··· Source information ···
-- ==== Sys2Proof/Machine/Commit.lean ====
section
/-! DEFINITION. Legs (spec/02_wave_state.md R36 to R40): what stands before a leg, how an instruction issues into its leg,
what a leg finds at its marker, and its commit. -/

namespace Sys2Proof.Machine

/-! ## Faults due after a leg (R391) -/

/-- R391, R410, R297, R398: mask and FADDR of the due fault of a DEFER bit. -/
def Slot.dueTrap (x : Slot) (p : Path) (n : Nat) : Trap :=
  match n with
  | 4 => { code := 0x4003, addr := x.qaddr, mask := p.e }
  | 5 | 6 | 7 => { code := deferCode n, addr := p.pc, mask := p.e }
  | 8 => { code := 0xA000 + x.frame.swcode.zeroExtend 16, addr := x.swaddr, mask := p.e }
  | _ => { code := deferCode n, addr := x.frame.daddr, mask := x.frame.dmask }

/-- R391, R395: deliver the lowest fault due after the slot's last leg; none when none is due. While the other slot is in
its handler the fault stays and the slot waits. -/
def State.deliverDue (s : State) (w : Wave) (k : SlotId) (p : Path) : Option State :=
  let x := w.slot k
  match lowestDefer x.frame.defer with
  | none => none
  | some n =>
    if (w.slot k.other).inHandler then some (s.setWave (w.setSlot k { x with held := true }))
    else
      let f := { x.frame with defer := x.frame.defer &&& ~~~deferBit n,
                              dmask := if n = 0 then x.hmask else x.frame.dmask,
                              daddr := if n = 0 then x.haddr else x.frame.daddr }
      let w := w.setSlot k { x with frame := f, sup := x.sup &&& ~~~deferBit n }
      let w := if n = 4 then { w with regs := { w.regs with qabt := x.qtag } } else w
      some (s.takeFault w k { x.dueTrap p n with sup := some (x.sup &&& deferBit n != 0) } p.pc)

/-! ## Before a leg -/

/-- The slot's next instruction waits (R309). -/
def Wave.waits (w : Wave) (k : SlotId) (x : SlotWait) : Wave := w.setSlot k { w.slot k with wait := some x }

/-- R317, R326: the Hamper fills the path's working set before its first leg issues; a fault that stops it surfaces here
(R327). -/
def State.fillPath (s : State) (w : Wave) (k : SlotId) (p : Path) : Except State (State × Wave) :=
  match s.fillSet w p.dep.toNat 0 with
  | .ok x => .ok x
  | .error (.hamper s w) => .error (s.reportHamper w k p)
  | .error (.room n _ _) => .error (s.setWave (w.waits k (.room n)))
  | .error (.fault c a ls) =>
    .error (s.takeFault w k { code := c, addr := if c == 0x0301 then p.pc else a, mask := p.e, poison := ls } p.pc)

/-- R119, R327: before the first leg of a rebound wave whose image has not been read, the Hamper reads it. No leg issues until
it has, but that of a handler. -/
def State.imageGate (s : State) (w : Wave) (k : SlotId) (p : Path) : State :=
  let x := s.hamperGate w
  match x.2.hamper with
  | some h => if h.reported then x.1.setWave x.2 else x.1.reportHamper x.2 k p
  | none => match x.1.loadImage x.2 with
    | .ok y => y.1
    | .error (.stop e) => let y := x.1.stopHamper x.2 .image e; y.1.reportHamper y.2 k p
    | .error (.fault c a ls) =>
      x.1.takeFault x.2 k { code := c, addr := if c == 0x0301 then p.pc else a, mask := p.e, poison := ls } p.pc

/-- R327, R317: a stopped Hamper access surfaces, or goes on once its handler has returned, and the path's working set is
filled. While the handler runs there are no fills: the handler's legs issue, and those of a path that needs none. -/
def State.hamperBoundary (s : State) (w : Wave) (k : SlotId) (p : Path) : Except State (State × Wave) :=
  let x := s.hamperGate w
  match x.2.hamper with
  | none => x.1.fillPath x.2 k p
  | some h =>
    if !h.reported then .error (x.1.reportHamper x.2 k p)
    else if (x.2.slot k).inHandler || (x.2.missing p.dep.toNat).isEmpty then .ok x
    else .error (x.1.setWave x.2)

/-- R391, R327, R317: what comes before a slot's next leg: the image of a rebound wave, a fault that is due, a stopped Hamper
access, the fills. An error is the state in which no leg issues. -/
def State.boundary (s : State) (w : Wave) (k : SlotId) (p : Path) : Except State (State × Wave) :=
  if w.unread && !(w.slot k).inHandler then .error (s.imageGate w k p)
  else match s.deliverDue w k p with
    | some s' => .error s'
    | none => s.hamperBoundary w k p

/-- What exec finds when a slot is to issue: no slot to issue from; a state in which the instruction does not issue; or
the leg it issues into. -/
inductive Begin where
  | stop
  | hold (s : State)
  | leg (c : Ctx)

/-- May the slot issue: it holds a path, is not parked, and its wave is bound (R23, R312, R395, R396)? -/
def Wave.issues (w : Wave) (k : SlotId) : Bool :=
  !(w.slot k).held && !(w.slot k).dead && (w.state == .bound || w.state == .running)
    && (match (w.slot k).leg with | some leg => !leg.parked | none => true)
···
What is being asked - Retype only the lines above between the line with "filled. While the" and the line with "else .error (x.1.setWave x.2)", counting those two lines as well, and keep every character as it is.

Response box -
filled. While the handler runs there are no fills: the handler's legs issue, and those of a path that needs none. -/
def State.hamperBoundary (s : State) (w : Wave) (k : SlotId) (p : Path) : Except State (State × Wave) :=
  let x := s.hamperGate w
  match x.2.hamper with
  | none => x.1.fillPath x.2 k p
  | some h =>
    if !h.reported then .error (x.1.reportHamper x.2 k p)
    else if (x.2.slot k).inHandler || (x.2.missing p.dep.toNat).isEmpty then .ok x
    else .error (x.1.setWave x.2)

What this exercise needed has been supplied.